VET is a system for tracking exploit data down to the granularity of git commits. This page outlines how it works and how to integrate it into Baserock. VET is still under development, and integration into Baserock tooling is still ongoing, but this page will serve as an explanation and exploration.

The Problem

Baserock is designed to allow flexible, traceable, repeatable builds. You can build from stable versions, from upstream heads, from custom branches, from public or private repositories... whatever you need to build the system you want.

Unfortunately, this doesn't sit well with the traditional model of software security. In this model, vulnerabilities are usually identified in a particular release version, and fixed in another release version.

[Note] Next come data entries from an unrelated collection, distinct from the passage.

/-- A router output has one OUT record, and R222 holds there. [DEDUCED, log 74] -/
def outletOk (img : List Word) (outs : List OutRec) (flows : List (FlowRec × List Outlet)) (o : Outlet) : Bool :=
  match findOut outs o with
  | none => false
  | some r =>
    let through := flows.filter (fun f => f.2.contains o)
    let u := r.r0 + 4 + through.foldl (fun s f => s + f.1.rate) 0
    let a := through.foldl (fun s f =>
      let q := (f.2.takeWhile (fun x => x != o)).foldl (fun s x => s + ((findOut outs x).elim 0 (·.d) - 2)) 0
      s + f.1.burst + ceilDiv (f.1.rate * q) 1024) 0
    decide (u ≤ 1024) && decide (a + r.h0 + 1 ≤ 24) && decide (r.r0 + 4 < 1024) &&
      decide (2 + ceilDiv (1024 * (a + r.h0 + 1)) (1024 - r.r0 - 4) + combTime img o ≤ r.d)

/-- A flow's need within its bound, in cycles or in ns at the floor clock (R222, R339). [DEDUCED, log 74] -/
def Die.boundOk (d : Die) (img : List Word) (outs : List OutRec) (f : FlowRec × List Outlet) : Bool :=
  let need := 2 + f.2.foldl (fun s o => s + (findOut outs o).elim 0 (·.d)) 0 + 2 * passes f.1.src (d.flowGoal f.1).1 + f.1.land
  if f.1.ns then decide (1000 * need ≤ f.1.bound * floorOf img) else decide (need ≤ f.1.bound)

/-- The Hallway routes of the reach lists (R211, R528). -/
def reachPairs (img : List Word) : List (Nat × Nat) :=
  (recs img 7).flatMap (fun r => match r with
    | .plan 4 data => ((List.range 2304).filter (fun k => bit (nth 0 data (1 + k / 32)) (k % 32))).map (fun k => (fld (nth 0 data 0) 11 0, coreOfIndex k))
    | _ => [])

/-- C of a Hallway route at most 39, every output with its OUT record (R212). -/
def hallOk (outs : List OutRec) (p : Nat × Nat) : Bool :=
  let os := routeOuts 96 p.1 p.2 0
  os.all (fun o => (findOut outs o).isSome) && decide (os.foldl (fun s o => s + ((findOut outs o).elim 0 (·.h0) - 1)) 0 ≤ 39)

/-- May a flit that entered a router by one port leave it by another under R204? A flit from the local port may leave anywhere. -/
def turnOk (i o : Nat) : Bool :=
  match i with
  | 0 => true
  | 1 => o == 3 || o == 0 || o == 5
  | 3 => o == 1 || o == 0 || o == 5
  | _ => o != i

/-- The routers whose tree entries section 0x0007 sets. -/
def treeRouters (img : List Word) : List Nat :=
  (imgCores img ++ (recs img 7).filterMap (fun r => match r with
    | .core code _ _ => some code
    | _ => none)).eraseDups

/-- A tree's path goes on at the neighbour by a link port: the neighbour has a valid entry of the same kind that names the port of this
link, as the port the tree arrives on or as the parent port (R226, R239). -/
def treeGoesOn (img : List Word) (c t o : Nat) (red up : Bool) : Bool :=
  match neighbour c o with
  | none => o == 0 || o == 5
  | some (n, p) =>
    let a := setOr img 7 n (0x5100 + 8 * t)
    bit a 31 && bit a 30 == red &&
      (if up then
        let b := setOr img 7 n (0x5104 + 8 * t)
        (List.range (childCount b)).any (fun k => fld b (3 * k + 2) (3 * k) == p)
      else fld a 26 24 == p)

/-- Trees whose paths, followed from router to router, keep to R204, none of tree 63, and no reduction whose root or leaf
lies on an Annex core (R226, R236, R489). [DEDUCED, log 74] -/
def treesOk (img : List Word) : Bool :=
  (treeRouters img).all (fun c => (List.range 64).all (fun t =>
    let a := setOr img 7 c (0x5100 + 8 * t)
    !bit a 31 || (t != 63 &&
      (if bit a 30 then
        let b := setOr img 7 c (0x5104 + 8 * t)
        treeGoesOn img c t (fld a 26 24) true true &&
          !(bit (setOr img 2 c 0xA00) 31 && (fld a 26 24 == 0 || (List.range (childCount b)).any (fun k => fld b (3 * k + 2) (3 * k) == 0))) &&
          (List.range (childCount b)).all (fun k =>
            let p := fld b (3 * k + 2) (3 * k)
            turnOk p (fld a 26 24) && treeGoesOn img c t p true false)
      else (List.range 6).all (fun p => !(bit a (16 + p)) || (turnOk (fld a 26 24) p && treeGoesOn img c t p false false))))))

/-- The source endpoint and the destination that a flow needs are configured (R528). [DEDUCED, log 74] -/
def flowEnds (img : List Word) (f : FlowRec) : Bool :=
  let mode (c e : Nat) : Nat := fld (setOr img 6 c (0x4000 + 32 * e)) 31 30
  let onTree (c : Nat) : Bool := bit (setOr img 7 c (0x5100 + 8 * f.tree)) 31
  mode f.src f.sep == 1 && (f.kind == 0 || (onTree f.src && f.tree != 63)) &&
    (if f.far then decide (f.dst < 48) else mode f.dst f.dep == 2 && (f.kind == 0 || onTree f.dst))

This model already causes problems with stable distributions such as Debian, which backport security fixes to make minimal changes without altering the version number.

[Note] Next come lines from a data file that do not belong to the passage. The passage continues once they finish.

/-- Is a cap, window or swing value in its range? (R400, R401) -/
def thmOk (off : Nat) (v : Word) : Bool :=
  if off = 0x100004 then decide (150 ≤ fld v 24 16) && decide (fld v 24 16 ≤ 450) && decide (100 ≤ fld v 15 0) && decide (fld v 15 0 ≤ 10000)
  else if off = 0x100008 then fld v 7 0 == 0 || (decide (20 ≤ fld v 7 0) && decide (fld v 7 0 ≤ 200))
  else true

/-- The RW bits of a Thermostat register of the site description (R414). -/
def thmMask (off : Nat) : Word :=
  nth 0 [0xC00F0000, 0x01FFFFFF, 0xFF, 0xF0F, 0x3FF, 0xFFFFF, 0xFF, 0xFF0F] ((off - 0x100000) / 4)

/-- A write of a Thermostat register (R390, R400, R401, R413, R414): a new CAP or SWING starts the swing bound afresh (R398), a margin above
60 mV is taken as 60. [DEDUCED, log 87] [DESIGN CHOICE, log 135] -/
def Die.writeThm (d : Die) (q : Req) (off : Nat) (v : Word) : Die × Option Status :=
  if off < 0x100020 then
    if thmOk off v = false then d.refuseDie q.port off St.THM_RANGE
    else
      let d := (d.setReg off (mergeMask (d.reg off) v (thmMask off))).siteStale
      (if off = 0x100004 ∨ off = 0x100008 then { d with therm := { d.therm with level := d.powerAt d.pstate } } else d, some St.OK)
  else if off = 0x100028 then
    if d.anyBusy then d.refuseDie q.port off St.CTX_STATE else (d.setF 0x100028 7 0 (min 60 (fld v 7 0)), some St.OK)
  else if off = 0x100030 then let x := d.regionCtl v; (x.1, some x.2)
  else if off = 0x100058 then d.w1c off v 0x3FF0000
  else if off = 0x100060 then d.w1c off v 0x80000000
  else (d, some St.OK)

/-- SPDM_REQUEST, first part (R471): a GO write takes the message from the request buffer. `run` handles what is answered at once. -/
def Die.spdmGo (d : Die) (q : Req) (p : Nat) (v : Word) : Die × Option Status :=
  if bit v 31 ∧ (d.spdmOf p).busy then d.refuseDie q.port 0x200200 St.CTX_STATE
  else
    let d := d.setNat (0x200200 + 16 * p) (fld v 12 0)
    (if bit v 31 then d.modSpdm p (fun s => { s with busy := true }) else d, some St.OK)

/-- A word written into a port's request buffer (R471). -/
def Die.spdmBuf (d : Die) (q : Req) (off : Nat) (v : Word) : Die × Option Status :=
  let p := (off - 0x201000) / 0x2000
  if (off - 0x201000) % 0x2000 ≥ 0x1000 then (d, some St.OK)
  else if (d.spdmOf p).busy then d.refuseDie q.port 0x200200 St.CTX_STATE
  else
    let o := off % 0x1000
    (d.modSpdm p (fun s =>
      let b := s.req ++ List.replicate (4096 - s.req.length) 0
      { s with req := b.take o ++ leBytes 4 v.toNat ++ b.drop (o + 4) }), some St.OK)

/-- The codes of the 2,304 logical positions. -/
def everyCode : List CoreCode := (List.range 2304).map (fun k => BitVec.ofNat 12 (coreOfIndex k))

With Baserock, you must be comfortable that the builds you create are secure - or at least, what known vulnerabilities are present. You must also be able to make, test and deploy minimal changes to keep your systems secure.

The git "Solution"

Initially, it was thought that a git-based solution would suffice - assuming that all projects either do use, or will use, git. Assuming that a vulnerability is introduced by a commit, or set of commits, and fixed by a commit, or set of commits, then all you need to do is make sure that:

  • you can identify which commit(s) in upstream introduce and fix the vulnerability
    • this would be a significant manual curation effort at first, but if useful it might become a standard feature of vulnerability reporting
  • the commit(s) which introduces the vulnerability is not in your build
  • both the commit(s) which introduce the vulnerability and the commit(s) that fix it are present

Unfortunately this fails for a number of reasons. The most serious is that when you pull from upstream branches into your local trove, the git history is lost - there's no way of knowing whether upstream commit X is in your build. It might be possible to mandate a specific way of cherrypicking changes that preserves this information as metadata (rather than in the git history itself), but that ties developers to a rigid model at the expense of false results.

Because initially we are only interested in scanning for problems with open source software, searching for actual lines of code that embody a flaw is feasible.

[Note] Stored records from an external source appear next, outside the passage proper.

-- ==== Sys2Proof/Machine/Service.lean ====
section
/-! DEFINITION. Service requests as the die serves them: the checks of R502 in order, single words, lines, and the response (R16 to R19,
R29, R392, R448 to R452, R465, R500 to R503, R513 to R520). -/

namespace Sys2Proof.Machine

/-! ### What an address names (R513 to R517) -/

/-- A place in the die-local address space: a memory byte, an instruction word, or a register of a core window; die control; a stack
window; or nothing. -/
inductive Place where
  | mem (code m off : Nat)
  | store (code off : Nat)
  | reg (code off : Nat)
  | die (off : Nat)
  | stack (w : Nat)
  | nothing (code : Option Nat)
deriving DecidableEq, Repr

/-- What a fabric address of this die names. -/
def Die.place (d : Die) (addr : BitVec 64) : Place :=
  let l := fld addr 47 0
  if l < 2 ^ 32 then
    let code := l / 2 ^ 20
    let o := l % 2 ^ 20
    match memOfWindow d.smallPantry o with
    | some (m, off) => .mem code m off
    | none =>
      if 0x80000 ≤ o ∧ o < 0xC0000 then .reg code (o - 0x80000)
      else if 0xC0000 ≤ o ∧ o < 0xC8000 then .store code (o - 0xC0000)
      else .nothing (some code)
  else if 0x100000000 ≤ l ∧ l < 0x101000000 then
    (match dieBlock (l - 0x100000000) with
    | some _ => .die (l - 0x100000000)
    | none => .nothing none)
  else if 0x100000000000 ≤ l ∧ l < 0x130000000000 then .stack ((l - 0x100000000000) / windowSize)
  else .nothing none

/-- The core code of a place in a core window. -/
def Place.code : Place → Option Nat
  | .mem c _ _ | .store c _ | .reg c _ => some c
  | .nothing c => c
  | _ => none

/-- Is the place one of the router's registers, which the mesh domain serves? (R239, R512, R519) -/
def Place.meshReg : Place → Bool
  | .reg _ off => routerOff off
  | _ => false

/-! ### The checks (R502) -/

/-- NO_CORE, REGION_OFF and SCRUBBING of a place, OK where none applies; `read` is a read through `port` (R29, R392, R465, R520).
[DESIGN CHOICE, log 91] -/
def Die.reach (d : Die) (p : Place) (read : Bool) (q : Req) : Status :=
  match p with
  | .die off => if dieBlock off = some true ∧ d.meshOn = false then St.REGION_OFF else St.OK
  | _ =>
    match p.code with
    | none => St.OK
    | some c =>
      if isCore c = false ∨ (p.meshReg = false ∧ d.rowPresent (c / 64) = false) then St.NO_CORE
      else if d.meshOn = false ∨ (p.meshReg = false ∧ d.regionOn (regionOf c) = false) then St.REGION_OFF
      else if d.jobCore c ∧ (d.job.state = 6 ∨ (d.job.state = 5 ∧ ¬ (read ∧ d.latch.held ∧ d.latch.port = q.port))) then St.SCRUBBING
      else St.OK

/-- Is a request one of a control port? (R448) -/
def Req.byPort (q : Req) : Bool :=
  match q.via with
  | .core _ => false
  | _ => true

/-- Is a write to this place guarded? CTL_DL_CMD is not, nor a port's writes to its own SPDM mailbox, which is
its two buffers, and its CTL_SPDM_CTL (R452, R471). -/
def Req.guarded (q : Req) (p : Place) : Bool :=
  match p with
  | .die off => !(off == 0x1C0000 || off == 0x200200 + 16 * q.port ||
      (decide (0x201000 + 0x2000 * q.port ≤ off) && decide (off < 0x203000 + 0x2000 * q.port)))
  | _ => true

/-- The guard of a write through a control port, OK where the write may go on (R452, R502). [DESIGN CHOICE, log 91] -/
def Die.mayWrite (d : Die) (q : Req) (p : Place) : Status :=
  if q.byPort && q.guarded p then d.guard q.port else St.OK

/-! ### The high-word shadow (R19) -/

/-- Is a register of the core block the low word of a 64-bit quantity: the seed, a last-signaller stamp, the address of a range entry, ADDR or
SADDR of a descriptor? (R19, R244, R247, R288, R301) [DESIGN CHOICE, log 14] -/
def coreLow (off : Nat) : Bool :=
  off == 0x620 || (decide (0xC400 ≤ off) && decide (off < 0xD000) && off % 64 == 28) ||
    (decide (0x6400 ≤ off) && decide (off < 0x6800) && off % 16 == 4) ||
    (decide (0x8000 ≤ off) && decide (off < 0xC000) && (off % 256 == 68 || off % 256 == 144 || off % 256 == 164 || off % 256 == 240))

/-- Is this the low word of a 64-bit quantity? (R19, R510) [DESIGN CHOICE, log 14] -/
def Place.lowWord : Place → Bool
  | .die off => off == 0x4 || off == 0x10 || off == 0x100048 || off == 0x100050 || off == 0x100070 || off == 0x140038 || off == 0x180000 || off == 0x1C000C ||
      (decide (0x100100 ≤ off) && decide (off < 0x100150) && off % 8 == 0) || (decide (0x241000 ≤ off) && decide (off < 0x241400) && off % 16 == 0) ||
      (decide (0x250000 ≤ off) && decide (off < 0x260000) && coreLow (off - 0x250000))
  | .reg _ off => coreLow off
  | _ => false

/-- A requester as a number (R19, R448). -/
def Req.who (q : Req) : Nat :=
  let v := match q.via with
    | .cellar => 0
    | .module m => 1 + m
    | .core c => 64 + c.toNat
  ((v * 2 + q.port % 2) * 65536 + q.rdie.toNat) * 4096 + q.src.toNat

/-- The shadow's key for the word at a local address. [DESIGN CHOICE, log 14] -/
def Req.shadowKey (q : Req) (loc : Nat) : Nat := q.who * 2 ^ 48 + loc

/-! ### Single words (R500, R501) -/

/-- A register of a core's window read: SHV of CORE_SPAN_STAT comes from the router (R379). -/
def Die.readCoreReg (d : Die) (code off : Nat) : Die × Word :=
  let cc : CoreCode := BitVec.ofNat 12 code
  if routerOff off then
    if routerRc off then
      let x := takeFresh (d.router code).fresh d.cyc off ((d.router code).reg off)
      (d.modRouter code (fun r => { r.setReg off x.2.1 with fresh := x.2.2 }), x.1)
    else (d, d.viewRouter code off)
  else
    let r := Wk.readReg ⟨d.env cc, d.core code, []⟩ off
    let v := if off = 0xE004 then r.2 ||| (if (d.router code).shadow.isSome then 0x10000000 else 0) else r.2
    (d.onCore cc (fun w => (w.readReg off).1), v)

/-- Bytes of a core memory read by Service: the bytes and what the read met; none while a bank wakes (R158, R160, R161).
[DESIGN CHOICE, log 33] -/
def Die.readBytes (d : Die) (code m off n : Nat) : Option (Die × List Byte × AccFlags) :=
  let cc : CoreCode := BitVec.ofNat 12 code
  let offs := (List.range n).map (fun i => off + i)
  let w : Wk := ⟨d.env cc, d.core code, []⟩
  if w.mustWait m offs then none
  else
    let r := w.readMem m portDma 0 offs
    some (d.onCore cc (fun _ => r.1), r.2.1, r.2.2)

/-- Bytes of a core memory written under bit masks by Service; none while a bank wakes. [DESIGN CHOICE, log 33] -/
def Die.writeBytes (d : Die) (code m : Nat) (ws : List (Nat × Byte × Byte)) : Option (Die × AccFlags) :=
  let cc : CoreCode := BitVec.ofNat 12 code
  let w : Wk := ⟨d.env cc, d.core code, []⟩
  if w.mustWait m (ws.map (·.1)) then none
  else
    let r := w.writeMem m portDma ws
    some (d.onCore cc (fun _ => r.1), r.2)

/-- What an access to a core's memory met, counted once and recorded at the core (R160). -/
def Die.noteAccess (d : Die) (code : Nat) (fl : AccFlags) : Die := d.onCore (BitVec.ofNat 12 code) (fun w => w.noteAcc fl)

/-- Does an open window let a core's request touch `n` bytes at a place? A stack window has no windows of a core before it (R157, R502). -/
def Die.windowOk (d : Die) (q : Req) (p : Place) (n : Nat) (read : Bool) : Bool :=
  match q.via, p with
  | .core c, .mem k m off => Wk.windowAllows ⟨d.env (BitVec.ofNat 12 k), d.core k, []⟩ (!read) q.rdie c.toNat m off n
  | .core _, .stack _ => true
  | .core _, _ => false
  | _, _ => true

/-- The first status of R502 that a word access meets before the rules of the register. -/
def Die.wordCheck (d : Die) (q : Req) (read : Bool) : Status :=
  let p := d.place q.addr
  match p with
  | .nothing _ | .stack _ => St.SVC_BAD
  | _ =>
    if fld q.addr 1 0 ≠ 0 then St.MISALIGNED
    else
      let r := d.reach p read q
      if r ≠ St.OK then r
      else if d.windowOk q p 4 read = false then St.WIN_DENIED
      else if read then St.OK
      else d.mayWrite q p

By analysing new releases that fix security flaws, we can often find the lines of code that cause the problem, and then scan the code that is actually used to build a system to see if they contain them. This solves numerous problems that the git approach above does not address, such as loss of information when rebasing or merging, as well as embedded copies of commonly-exploited libraries.

Embedding is an especially large concern: libraries such as libpng, zlib, OpenSSL, etc are routinely embedded (or functionality copy-and-pasted from them) into other pieces of software, which not only means they're unlikely to be updated but they're also more commonly targeted by attackers.

While a "fuzzy" code search would be useful, it is difficult to do this in a language agnostic way (beyond simply collapsing all whitespace to a single space). Care must be taken to ensure that the "snippet" of code searched for is not generic enough that it may trigger false positives.

The downside to code searching is that everything must be checked out to be scanned, which is time-consuming. Heuristics such as only scanning files with certain names associated with the snippet being scanned for being considered, so not every file may have to be opened.

Additionally, it may be beneficial to use Aho–Corasick for string-matching, which builds a state machine to allow multiple needles to be searched for simultaneously in a haystack. Not only would this reduce data reading substantially, it also opens the possibility of pre-creating the state machine data and distributing that via the web service.